THE TASK: Please return the lines below verbatim, beginning at the one that has "namespace Sys2Proof.Machine" and stopping after the one that has "runCommands (cs ++", and add no other lines.

┄┄┄┄┄┄┄┄┄┄┄┄┄┄┄┄┄┄┄┄

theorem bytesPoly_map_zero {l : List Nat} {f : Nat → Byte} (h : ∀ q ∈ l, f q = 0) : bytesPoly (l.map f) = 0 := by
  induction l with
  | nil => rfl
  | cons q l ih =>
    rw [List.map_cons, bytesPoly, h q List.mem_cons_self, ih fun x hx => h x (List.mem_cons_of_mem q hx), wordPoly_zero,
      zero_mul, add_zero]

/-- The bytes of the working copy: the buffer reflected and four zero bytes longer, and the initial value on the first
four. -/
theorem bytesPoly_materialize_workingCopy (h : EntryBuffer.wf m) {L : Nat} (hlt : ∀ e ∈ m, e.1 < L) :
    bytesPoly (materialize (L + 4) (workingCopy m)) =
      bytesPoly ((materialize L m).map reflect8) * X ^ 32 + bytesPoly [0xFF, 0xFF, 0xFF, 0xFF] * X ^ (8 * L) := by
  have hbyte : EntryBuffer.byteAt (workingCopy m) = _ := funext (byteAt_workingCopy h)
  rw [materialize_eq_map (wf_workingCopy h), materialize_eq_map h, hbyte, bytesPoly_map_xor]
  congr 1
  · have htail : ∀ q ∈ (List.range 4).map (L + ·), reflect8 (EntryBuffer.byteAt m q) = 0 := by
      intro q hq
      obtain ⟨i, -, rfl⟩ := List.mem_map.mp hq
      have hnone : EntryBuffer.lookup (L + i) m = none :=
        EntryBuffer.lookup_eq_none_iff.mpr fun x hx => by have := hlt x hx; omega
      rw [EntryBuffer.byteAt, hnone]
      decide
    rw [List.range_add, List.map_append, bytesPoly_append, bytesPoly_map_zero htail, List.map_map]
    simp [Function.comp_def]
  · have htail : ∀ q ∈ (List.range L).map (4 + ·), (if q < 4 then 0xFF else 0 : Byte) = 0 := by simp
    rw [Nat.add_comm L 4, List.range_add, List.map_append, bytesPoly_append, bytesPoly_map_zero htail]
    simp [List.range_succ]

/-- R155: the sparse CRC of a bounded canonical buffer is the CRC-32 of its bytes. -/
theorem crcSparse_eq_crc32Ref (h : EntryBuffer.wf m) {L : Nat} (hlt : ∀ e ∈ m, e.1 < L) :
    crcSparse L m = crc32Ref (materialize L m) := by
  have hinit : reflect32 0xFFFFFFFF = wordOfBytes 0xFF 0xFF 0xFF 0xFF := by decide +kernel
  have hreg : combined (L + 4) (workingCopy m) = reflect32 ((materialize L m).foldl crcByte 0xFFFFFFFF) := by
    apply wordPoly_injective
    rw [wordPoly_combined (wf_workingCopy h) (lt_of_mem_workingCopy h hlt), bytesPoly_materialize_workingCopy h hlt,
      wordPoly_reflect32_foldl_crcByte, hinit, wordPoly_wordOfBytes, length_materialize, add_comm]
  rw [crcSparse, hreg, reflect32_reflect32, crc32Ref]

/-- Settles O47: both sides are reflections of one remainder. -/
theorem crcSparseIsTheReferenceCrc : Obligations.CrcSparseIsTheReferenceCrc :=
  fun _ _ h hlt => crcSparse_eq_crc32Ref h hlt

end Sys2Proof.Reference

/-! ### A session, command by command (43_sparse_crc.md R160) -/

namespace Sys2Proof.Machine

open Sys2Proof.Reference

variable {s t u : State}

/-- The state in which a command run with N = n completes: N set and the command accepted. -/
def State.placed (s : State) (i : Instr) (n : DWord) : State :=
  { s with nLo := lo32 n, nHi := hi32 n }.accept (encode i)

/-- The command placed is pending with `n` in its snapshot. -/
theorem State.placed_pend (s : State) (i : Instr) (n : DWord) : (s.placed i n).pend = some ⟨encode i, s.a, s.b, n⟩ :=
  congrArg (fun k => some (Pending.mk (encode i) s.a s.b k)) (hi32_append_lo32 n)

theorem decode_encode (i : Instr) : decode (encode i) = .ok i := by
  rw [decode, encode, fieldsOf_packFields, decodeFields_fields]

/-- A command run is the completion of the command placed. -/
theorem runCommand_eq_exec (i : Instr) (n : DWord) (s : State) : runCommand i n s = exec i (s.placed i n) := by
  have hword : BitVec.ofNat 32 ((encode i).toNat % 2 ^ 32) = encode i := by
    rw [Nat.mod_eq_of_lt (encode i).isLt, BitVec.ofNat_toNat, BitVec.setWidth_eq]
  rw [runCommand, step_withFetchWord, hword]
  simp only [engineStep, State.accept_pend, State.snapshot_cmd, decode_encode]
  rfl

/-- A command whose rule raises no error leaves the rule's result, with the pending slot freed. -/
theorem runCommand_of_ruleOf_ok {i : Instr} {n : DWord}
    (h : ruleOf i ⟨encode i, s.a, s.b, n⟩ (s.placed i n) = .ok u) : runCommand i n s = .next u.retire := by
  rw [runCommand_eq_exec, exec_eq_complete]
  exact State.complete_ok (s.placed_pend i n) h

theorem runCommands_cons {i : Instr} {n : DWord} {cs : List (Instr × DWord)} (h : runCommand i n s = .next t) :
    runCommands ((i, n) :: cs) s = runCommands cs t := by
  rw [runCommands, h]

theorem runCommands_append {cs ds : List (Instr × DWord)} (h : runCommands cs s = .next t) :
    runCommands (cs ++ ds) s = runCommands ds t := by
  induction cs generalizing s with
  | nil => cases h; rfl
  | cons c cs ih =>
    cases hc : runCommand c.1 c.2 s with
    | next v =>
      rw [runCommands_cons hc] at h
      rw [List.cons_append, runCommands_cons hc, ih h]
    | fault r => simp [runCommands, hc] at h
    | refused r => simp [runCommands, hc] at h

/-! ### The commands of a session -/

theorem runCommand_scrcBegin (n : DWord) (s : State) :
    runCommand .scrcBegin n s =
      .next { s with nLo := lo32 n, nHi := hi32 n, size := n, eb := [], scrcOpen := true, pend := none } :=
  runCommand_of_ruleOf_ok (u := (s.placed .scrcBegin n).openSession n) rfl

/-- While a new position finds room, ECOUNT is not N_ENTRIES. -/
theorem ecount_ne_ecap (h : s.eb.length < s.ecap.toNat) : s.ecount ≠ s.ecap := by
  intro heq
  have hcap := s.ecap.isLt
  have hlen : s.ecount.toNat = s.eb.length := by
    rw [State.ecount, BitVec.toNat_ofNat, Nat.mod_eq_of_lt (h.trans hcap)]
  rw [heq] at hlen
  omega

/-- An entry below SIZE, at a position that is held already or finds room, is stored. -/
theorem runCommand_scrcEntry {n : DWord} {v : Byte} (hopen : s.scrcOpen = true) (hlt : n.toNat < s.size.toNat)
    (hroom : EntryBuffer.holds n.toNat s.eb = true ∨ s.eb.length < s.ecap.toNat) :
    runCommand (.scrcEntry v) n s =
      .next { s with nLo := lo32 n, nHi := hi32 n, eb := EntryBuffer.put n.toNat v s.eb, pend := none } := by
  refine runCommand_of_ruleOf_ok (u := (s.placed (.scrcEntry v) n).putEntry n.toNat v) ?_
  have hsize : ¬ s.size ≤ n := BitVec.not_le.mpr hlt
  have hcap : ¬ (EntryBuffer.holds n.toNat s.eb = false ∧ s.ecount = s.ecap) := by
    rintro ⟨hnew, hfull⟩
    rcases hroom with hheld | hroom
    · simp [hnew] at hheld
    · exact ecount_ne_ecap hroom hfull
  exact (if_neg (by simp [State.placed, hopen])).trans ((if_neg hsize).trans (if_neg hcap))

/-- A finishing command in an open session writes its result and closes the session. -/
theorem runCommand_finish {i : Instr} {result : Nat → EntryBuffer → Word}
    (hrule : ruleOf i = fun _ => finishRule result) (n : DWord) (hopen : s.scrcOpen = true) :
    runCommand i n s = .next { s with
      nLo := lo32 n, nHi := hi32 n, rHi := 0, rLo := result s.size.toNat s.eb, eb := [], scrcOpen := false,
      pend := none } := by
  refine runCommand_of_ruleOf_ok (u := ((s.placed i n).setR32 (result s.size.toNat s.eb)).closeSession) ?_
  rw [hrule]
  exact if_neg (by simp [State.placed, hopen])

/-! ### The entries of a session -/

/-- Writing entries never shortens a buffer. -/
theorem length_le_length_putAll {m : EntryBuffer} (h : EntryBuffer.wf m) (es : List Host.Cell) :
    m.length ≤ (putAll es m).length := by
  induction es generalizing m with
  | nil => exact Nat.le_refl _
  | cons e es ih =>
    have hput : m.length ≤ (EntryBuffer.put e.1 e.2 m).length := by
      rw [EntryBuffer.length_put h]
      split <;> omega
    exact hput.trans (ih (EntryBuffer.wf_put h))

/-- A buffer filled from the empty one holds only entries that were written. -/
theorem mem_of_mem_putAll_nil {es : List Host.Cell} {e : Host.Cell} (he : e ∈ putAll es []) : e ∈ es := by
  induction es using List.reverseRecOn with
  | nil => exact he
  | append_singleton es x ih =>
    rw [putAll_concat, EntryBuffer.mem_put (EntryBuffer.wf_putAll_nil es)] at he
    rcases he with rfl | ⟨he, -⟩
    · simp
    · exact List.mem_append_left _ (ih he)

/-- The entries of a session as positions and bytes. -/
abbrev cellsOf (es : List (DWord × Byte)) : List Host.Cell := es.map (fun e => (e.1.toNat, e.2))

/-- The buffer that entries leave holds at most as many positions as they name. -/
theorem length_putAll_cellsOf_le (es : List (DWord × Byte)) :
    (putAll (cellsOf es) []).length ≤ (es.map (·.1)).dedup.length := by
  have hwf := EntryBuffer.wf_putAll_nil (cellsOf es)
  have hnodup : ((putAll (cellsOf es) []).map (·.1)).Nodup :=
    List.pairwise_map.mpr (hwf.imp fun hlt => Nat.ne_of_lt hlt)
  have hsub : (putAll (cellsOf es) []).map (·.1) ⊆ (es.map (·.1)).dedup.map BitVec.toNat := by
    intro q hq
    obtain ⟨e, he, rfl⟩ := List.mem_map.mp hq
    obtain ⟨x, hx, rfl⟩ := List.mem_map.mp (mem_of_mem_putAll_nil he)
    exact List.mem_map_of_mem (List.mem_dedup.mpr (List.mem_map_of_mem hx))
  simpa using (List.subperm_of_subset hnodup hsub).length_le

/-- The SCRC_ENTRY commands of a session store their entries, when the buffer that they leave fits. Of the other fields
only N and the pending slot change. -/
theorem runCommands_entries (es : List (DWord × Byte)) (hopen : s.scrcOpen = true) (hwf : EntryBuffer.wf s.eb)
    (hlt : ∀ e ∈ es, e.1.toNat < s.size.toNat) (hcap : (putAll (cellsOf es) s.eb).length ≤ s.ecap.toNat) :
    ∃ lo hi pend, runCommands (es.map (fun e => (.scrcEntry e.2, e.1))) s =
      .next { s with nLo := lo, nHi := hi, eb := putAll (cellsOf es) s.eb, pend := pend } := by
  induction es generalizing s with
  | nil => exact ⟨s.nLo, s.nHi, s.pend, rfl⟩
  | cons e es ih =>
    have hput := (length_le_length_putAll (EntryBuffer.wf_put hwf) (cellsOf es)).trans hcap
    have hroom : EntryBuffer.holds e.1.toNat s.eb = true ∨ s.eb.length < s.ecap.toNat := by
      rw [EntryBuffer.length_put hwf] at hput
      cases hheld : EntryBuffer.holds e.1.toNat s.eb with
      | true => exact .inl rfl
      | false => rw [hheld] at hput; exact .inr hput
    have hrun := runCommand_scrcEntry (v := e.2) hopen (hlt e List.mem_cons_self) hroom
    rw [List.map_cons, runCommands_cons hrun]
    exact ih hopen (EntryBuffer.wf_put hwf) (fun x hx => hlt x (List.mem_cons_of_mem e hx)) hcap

┄┄┄┄┄┄┄┄┄┄┄┄┄┄┄┄┄┄┄┄

EXERCISE OUTPUT:
namespace Sys2Proof.Machine

open Sys2Proof.Reference

variable {s t u : State}

/-- The state in which a command run with N = n completes: N set and the command accepted. -/
def State.placed (s : State) (i : Instr) (n : DWord) : State :=
  { s with nLo := lo32 n, nHi := hi32 n }.accept (encode i)

/-- The command placed is pending with `n` in its snapshot. -/
theorem State.placed_pend (s : State) (i : Instr) (n : DWord) : (s.placed i n).pend = some ⟨encode i, s.a, s.b, n⟩ :=
  congrArg (fun k => some (Pending.mk (encode i) s.a s.b k)) (hi32_append_lo32 n)

theorem decode_encode (i : Instr) : decode (encode i) = .ok i := by
  rw [decode, encode, fieldsOf_packFields, decodeFields_fields]

/-- A command run is the completion of the command placed. -/
theorem runCommand_eq_exec (i : Instr) (n : DWord) (s : State) : runCommand i n s = exec i (s.placed i n) := by
  have hword : BitVec.ofNat 32 ((encode i).toNat % 2 ^ 32) = encode i := by
    rw [Nat.mod_eq_of_lt (encode i).isLt, BitVec.ofNat_toNat, BitVec.setWidth_eq]
  rw [runCommand, step_withFetchWord, hword]
  simp only [engineStep, State.accept_pend, State.snapshot_cmd, decode_encode]
  rfl

/-- A command whose rule raises no error leaves the rule's result, with the pending slot freed. -/
theorem runCommand_of_ruleOf_ok {i : Instr} {n : DWord}
    (h : ruleOf i ⟨encode i, s.a, s.b, n⟩ (s.placed i n) = .ok u) : runCommand i n s = .next u.retire := by
  rw [runCommand_eq_exec, exec_eq_complete]
  exact State.complete_ok (s.placed_pend i n) h

theorem runCommands_cons {i : Instr} {n : DWord} {cs : List (Instr × DWord)} (h : runCommand i n s = .next t) :
    runCommands ((i, n) :: cs) s = runCommands cs t := by
  rw [runCommands, h]

theorem runCommands_append {cs ds : List (Instr × DWord)} (h : runCommands cs s = .next t) :
    runCommands (cs ++ ds) s = runCommands ds t := by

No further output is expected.